Class ClassifierMbDiscrete

java.lang.Object
edu.cmu.tetrad.classify.ClassifierMbDiscrete
All Implemented Interfaces:
ClassifierDiscrete

public class ClassifierMbDiscrete extends Object implements ClassifierDiscrete
Performs a Bayesian classification of a test set based on a given training set. PC-MB is used to select a Markov blanket DAG of the target; this DAG is used to estimate a Bayes model using the training data. The Bayes model is then updated for each case in the test data to produce classifications.
Version:
$Id: $Id
Author:
Frank Wimberly, josephramsey
  • Constructor Details

    • ClassifierMbDiscrete

      public ClassifierMbDiscrete(String trainPath, String testPath, String targetString, String alphaString, String depthString, String priorString, String maxMissingString)
      Constructs a new ClassifierMbDiscrete object using the given training and test data, target variable, alpha value,
      Parameters:
      trainPath - the path to the training data file
      testPath - the path to the test data file
      targetString - the name of the target variable
      alphaString - the alpha value for the Dirichlet estimator
      depthString - the depth for the PC-MB search
      priorString - the prior for the Dirichlet estimator
      maxMissingString - the maximum number of missing values for a test case
  • Method Details

    • main

      public static void main(String[] args)
      Runs MbClassify using moves-line arguments. The syntax is:
       java MbClassify train.dat test.dat target alpha depth
       
      Parameters:
      args - train.dat test.dat alpha depth dirichlet_prior max_missing
    • classify

      public int[] classify()
      Classifies the test data by Bayesian updating.
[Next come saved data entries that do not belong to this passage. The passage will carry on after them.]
theorem State.cmdErr_holds {p : List Instr} {s : State} (h : Holds p s) : Holds p (State.cmdErr s) := by
  unfold State.cmdErr
  try dsimp only
  repeat' first
    | with_reducible assumption
    | with_reducible refine holds_ite (fun _ => ?_) (fun _ => ?_)
    | with_reducible refine State.qpError_holds ?_ _ _ _ _ _
    | with_reducible refine State.cmdReject_holds ?_
    | split

theorem State.unbindQp_holds {p : List Instr} {s : State} (h : Holds p s) : ∀ a1, Holds p (State.unbindQp s a1) := by
  intro a1
  unfold State.unbindQp
  try dsimp only
  repeat' first
    | with_reducible assumption
    | (refine holds_of_parts ?_; dsimp only; with_reducible refine Holds.parts ?_)

theorem State.cmdReset_holds {p : List Instr} {s : State} (h : Holds p s) : ∀ a1, Holds p (State.cmdReset s a1) := by
  intro a1
  unfold State.cmdReset
  try dsimp only
  repeat' first
    | with_reducible assumption
    | with_reducible refine holds_ite (fun _ => ?_) (fun _ => ?_)
    | with_reducible refine State.unbindQp_holds ?_ _
    | with_reducible refine State.setQp_holds ?_ _ _
    | with_reducible refine State.cmdReject_holds ?_
    | split

theorem State.qpCommand_holds {p : List Instr} {s : State} (h : Holds p s) : ∀ a1, Holds p (State.qpCommand s a1) := by
  intro a1
  unfold State.qpCommand
  try dsimp only
  repeat' first
    | with_reducible assumption
    | with_reducible refine State.cmdInit_holds ?_ _
    | with_reducible refine State.cmdMove_holds ?_ _ _
    | with_reducible refine State.cmdErr_holds ?_
    | with_reducible refine State.cmdReset_holds ?_ _
    | split

theorem State.goBack_holds {p : List Instr} {s : State} (h : Holds p s) : ∀ a1, Holds p (State.goBack s a1) := by
  intro a1
  unfold State.goBack
  try dsimp only
  repeat' first
    | with_reducible assumption
    | intro _
    | with_reducible refine foldl_holds ?_ ?_
    | with_reducible refine State.setQp_holds ?_ _ _
    | with_reducible refine State.weirDrop_holds ?_ _ _
    | with_reducible refine State.count_holds ?_ _ _ _
    | with_reducible refine State.weirAdd_holds ?_ _ _ _
    | (refine holds_of_parts ?_; dsimp only; with_reducible refine Holds.parts ?_)
    | split

theorem State.ackedPacket_holds {p : List Instr} {s : State} (h : Holds p s) : ∀ a1, Holds p (State.ackedPacket s a1) := by
  intro a1
  unfold State.ackedPacket
  try dsimp only
  repeat' first
    | with_reducible assumption
    | with_reducible refine State.count_holds ?_ _ _ _
    | (refine holds_of_parts ?_; dsimp only; with_reducible refine Holds.parts ?_)
    | split

theorem State.ackUpTo_holds {p : List Instr} {s : State} (h : Holds p s) : ∀ a1 a2, Holds p (State.ackUpTo s a1 a2) := by
  intro a1 a2
  unfold State.ackUpTo
  try dsimp only
  repeat' first
    | with_reducible assumption
    | intro _
    | with_reducible refine holds_ite (fun _ => ?_) (fun _ => ?_)
    | with_reducible refine foldl_holds ?_ ?_
    | with_reducible refine State.setQp_holds ?_ _ _
    | with_reducible refine State.pumpQp_holds ?_ _ _
    | with_reducible refine State.ackedPacket_holds ?_ _
    | split

theorem State.settleShare_holds {p : List Instr} {s : State} (h : Holds p s) : ∀ a1 a2, Holds p (State.settleShare s a1 a2) := by
  intro a1 a2
  unfold State.settleShare
  try dsimp only
  repeat' first
    | with_reducible assumption
    | with_reducible refine holds_ite (fun _ => ?_) (fun _ => ?_)
    | with_reducible refine State.finish_holds ?_ _ _ _ _
    | split

theorem State.responseIn_holds {p : List Instr} {s : State} (h : Holds p s) : ∀ a1 a2 a3, Holds p (State.responseIn s a1 a2 a3) := by
  intro a1 a2 a3
  unfold State.responseIn
  try dsimp only
  repeat' first
    | with_reducible assumption
    | with_reducible refine holds_ite (fun _ => ?_) (fun _ => ?_)
    | with_reducible refine State.ackUpTo_holds ?_ _ _
    | with_reducible refine State.count_holds ?_ _ _ _
    | with_reducible refine State.engineWrite_holds ?_ _ _ _
    | with_reducible refine State.setQp_holds ?_ _ _
    | with_reducible refine State.settleShare_holds ?_ _ _
    | with_reducible refine State.pumpQp_holds ?_ _ _
    | split

theorem State.nakIn_holds {p : List Instr} {s : State} (h : Holds p s) : ∀ a1 a2 a3, Holds p (State.nakIn s a1 a2 a3) := by
  intro a1 a2 a3
  unfold State.nakIn
  try dsimp only
  repeat' first
    | with_reducible assumption
    | with_reducible refine State.ackUpTo_holds ?_ _ _
    | with_reducible refine State.goBack_holds ?_ _
    | with_reducible refine State.qpError_holds ?_ _ _ _ _ _
    | split

theorem State.setDelivery_holds {p : List Instr} {s : State} (h : Holds p s) : ∀ a1, Holds p (State.setDelivery s a1) := by
  intro a1
  unfold State.setDelivery
  try dsimp only
  repeat' first
    | with_reducible assumption
    | (refine holds_of_parts ?_; dsimp only; with_reducible refine Holds.parts ?_)

theorem State.writePart_holds {p : List Instr} {s : State} (h : Holds p s) : ∀ a1 a2, Holds p (State.writePart s a1 a2) := by
  intro a1 a2
  unfold State.writePart
  try dsimp only
  repeat' first
    | with_reducible assumption
    | with_reducible refine State.post_holds ?_ _ _
    | split

theorem State.grantIn_holds {p : List Instr} {s : State} (h : Holds p s) : ∀ a1 a2, Holds p (State.grantIn s a1 a2) := by
  intro a1 a2
  unfold State.grantIn
  try dsimp only
  repeat' first
    | with_reducible assumption
    | with_reducible refine holds_ite (fun _ => ?_) (fun _ => ?_)
    | with_reducible refine State.post_holds ?_ _ _
    | with_reducible refine State.endDelivery_holds ?_ _ _
    | with_reducible refine State.writePart_holds ?_ _ _
    | with_reducible refine State.setDelivery_holds ?_ _
    | with_reducible refine State.freshFree_holds ?_
    | split

theorem State.declineIn_holds {p : List Instr} {s : State} (h : Holds p s) : ∀ a1, Holds p (State.declineIn s a1) := by
  intro a1
  unfold State.declineIn
  try dsimp only
  repeat' first
    | with_reducible assumption
    | with_reducible refine State.endDelivery_holds ?_ _ _
    | split

theorem State.grantMessage_holds {p : List Instr} {s : State} (h : Holds p s) : ∀ a1 a2, Holds p (State.grantMessage s a1 a2) := by
  intro a1 a2
  unfold State.grantMessage
  try dsimp only
  repeat' first
    | with_reducible assumption
    | with_reducible refine holds_ite (fun _ => ?_) (fun _ => ?_)
    | with_reducible refine State.grantIn_holds ?_ _ _
    | with_reducible refine State.declineIn_holds ?_ _
    | with_reducible refine State.errAdd_holds ?_ _ _

theorem State.grantCommand_holds {p : List Instr} {s : State} (h : Holds p s) : ∀ a1 a2 a3, Holds p (State.grantCommand s a1 a2 a3) := by
  intro a1 a2 a3
  unfold State.grantCommand
  try dsimp only
  repeat' first
    | with_reducible assumption
    | with_reducible refine holds_ite (fun _ => ?_) (fun _ => ?_)
    | with_reducible refine State.grantMessage_holds ?_ _ _
    | split

theorem State.deliverRun_holds {p : List Instr} {s : State} (h : Holds p s) : ∀ a1, Holds p (State.deliverRun s a1) := by
  intro a1
  unfold State.deliverRun
  try dsimp only
  repeat' first
    | with_reducible assumption
    | with_reducible refine holds_ite (fun _ => ?_) (fun _ => ?_)
    | with_reducible refine State.deliverRefuse_holds ?_ _ _
    | with_reducible refine State.post_holds ?_ _ _
    | (refine holds_of_parts ?_; dsimp only; with_reducible refine Holds.parts ?_)
    | split

theorem State.fenceDeliveries_holds {p : List Instr} {s : State} (h : Holds p s) : Holds p (State.fenceDeliveries s) := by
  unfold State.fenceDeliveries
  try dsimp only
  repeat' first
    | with_reducible assumption
    | intro _
    | with_reducible refine holds_ite (fun _ => ?_) (fun _ => ?_)
    | with_reducible refine foldl_holds ?_ ?_
    | with_reducible refine State.qpError_holds ?_ _ _ _ _ _

theorem State.unloadDeliveries_holds {p : List Instr} {s : State} (h : Holds p s) : ∀ a1, Holds p (State.unloadDeliveries s a1) := by
  intro a1
  unfold State.unloadDeliveries
  try dsimp only
  repeat' first
    | with_reducible assumption
    | intro _
    | with_reducible refine holds_ite (fun _ => ?_) (fun _ => ?_)
    | with_reducible refine foldl_holds ?_ ?_
    | with_reducible refine State.endDelivery_holds ?_ _ _
    | with_reducible refine State.deliverRefuse_holds ?_ _ _
    | split

theorem State.unbindRecipeQps_holds {p : List Instr} {s : State} (h : Holds p s) : ∀ a1, Holds p (State.unbindRecipeQps s a1) := by
  intro a1
  unfold State.unbindRecipeQps
  try dsimp only
  repeat' first
    | with_reducible assumption
    | intro _
    | with_reducible refine holds_ite (fun _ => ?_) (fun _ => ?_)
    | with_reducible refine foldl_holds ?_ ?_
    | with_reducible refine State.unbindQp_holds ?_ _
    | with_reducible refine State.qpError_holds ?_ _ _ _ _ _

theorem State.reconRun_holds {p : List Instr} {s : State} (h : Holds p s) : ∀ a1, Holds p (State.reconRun s a1) := by
  intro a1
  unfold State.reconRun
  try dsimp only
  repeat' first
    | with_reducible assumption
    | with_reducible refine holds_ite (fun _ => ?_) (fun _ => ?_)
    | with_reducible refine State.finish_holds ?_ _ _ _ _
    | with_reducible refine State.post_holds ?_ _ _
    | split

theorem State.nakError_holds {p : List Instr} {s : State} (h : Holds p s) : ∀ a1 a2 a3, Holds p (State.nakError s a1 a2 a3) := by
  intro a1 a2 a3
  unfold State.nakError
  try dsimp only
  repeat' first
    | with_reducible assumption
    | with_reducible refine State.qpError_holds ?_ _ _ _ _ _
    | with_reducible refine State.urgent_holds ?_ _ _ _ _

theorem State.keyFails_holds {p : List Instr} {s : State} (h : Holds p s) : ∀ a1 a2, Holds p (State.keyFails s a1 a2) := by
  intro a1 a2
  unfold State.keyFails
  try dsimp only
  repeat' first
    | with_reducible assumption
    | with_reducible refine State.nakError_holds ?_ _ _ _
    | with_reducible refine State.errAdd_holds ?_ _ _

theorem State.executed_holds {p : List Instr} {s : State} (h : Holds p s) : ∀ a1 a2 a3 a4, Holds p (State.executed s a1 a2 a3 a4) := by
  intro a1 a2 a3 a4
  unfold State.executed
  try dsimp only
  repeat' first
    | with_reducible assumption
    | with_reducible refine holds_ite (fun _ => ?_) (fun _ => ?_)
    | with_reducible refine State.setQp_holds ?_ _ _
    | with_reducible refine State.urgent_holds ?_ _ _ _ _

theorem State.readRespond_holds {p : List Instr} {s : State} (h : Holds p s) : ∀ a1 a2 a3 a4 a5 a6 a7, Holds p (State.readRespond s a1 a2 a3 a4 a5 a6 a7) := by
  intro a1 a2 a3 a4 a5 a6 a7
  unfold State.readRespond
  try dsimp only
  repeat' first
    | with_reducible assumption
    | intro _
    | with_reducible refine holds_ite (fun _ => ?_) (fun _ => ?_)
    | with_reducible refine foldl_holds ?_ ?_
    | with_reducible refine State.spaceBytes_holds ?_ _ _ _
    | with_reducible refine State.engineAccess_holds ?_ _ _ _ _
    | with_reducible refine State.urgent_holds ?_ _ _ _ _
    | with_reducible refine State.setQp_holds ?_ _ _
    | with_reducible refine State.weirAdd_holds ?_ _ _ _
    | split

theorem State.toFirmware_holds {p : List Instr} {s : State} (h : Holds p s) : ∀ a1 a2 a3, Holds p (State.toFirmware s a1 a2 a3) := by
  intro a1 a2 a3
  unfold State.toFirmware
  try dsimp only
  repeat' first
    | with_reducible assumption
    | (refine holds_of_parts ?_; dsimp only; with_reducible refine Holds.parts ?_)

theorem State.sendIn_holds {p : List Instr} {s : State} (h : Holds p s) : ∀ a1 a2 a3 a4, Holds p (State.sendIn s a1 a2 a3 a4) := by
  intro a1 a2 a3 a4
  unfold State.sendIn
  try dsimp only
  repeat' first
    | with_reducible assumption
    | with_reducible refine holds_ite (fun _ => ?_) (fun _ => ?_)
    | with_reducible refine State.grantMessage_holds ?_ _ _
    | with_reducible refine State.executed_holds ?_ _ _ _ _
    | with_reducible refine State.errAdd_holds ?_ _ _
    | with_reducible refine State.urgent_holds ?_ _ _ _ _
    | with_reducible refine State.toFirmware_holds ?_ _ _ _
    | (refine holds_of_parts ?_; dsimp only; with_reducible refine Holds.parts ?_)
The procedure is as follows. First, PC-MB is run on the training data to estimate an MB CPDAG. Bidirected edges are removed; an MB DAG G is selected from the CPDAG that remains. Second, a Bayes model B is estimated using this G and the training data. Third, for each case in the test data, the marginal for the target variable in B is calculated conditioning on values of the other varialbes in B in the test data; these are reported as classifications. Estimation of B is done using a Dirichlet estimator, with a symmetric prior, with the given alpha value. Updating is done using a row-summing exact updater.

      One consequence of using the row-summing exact updater is that classification will be fast except for cases in which there are lots of missing values. The reason for this is that for such cases the number of rows that need to be summed over will be exponential in the number of missing values for that case. Hence the parameter for max num missing values. A good default for this is like 5. Any test case with more than that number of missing values will be skipped.

      Specified by:
      classify in interface ClassifierDiscrete
      Returns:
      The classifications.
    • crossTabulation

      public int[][] crossTabulation()

      crossTabulation.

      Specified by:
      crossTabulation in interface ClassifierDiscrete
      Returns:
      the cross-tabulation from the classify method. The classify method must be run first.
    • getPercentCorrect

      public double getPercentCorrect()

      Getter for the field percentCorrect.

      Specified by:
      getPercentCorrect in interface ClassifierDiscrete
      Returns:
      the percent correct from the classify method. The classify method must be run first.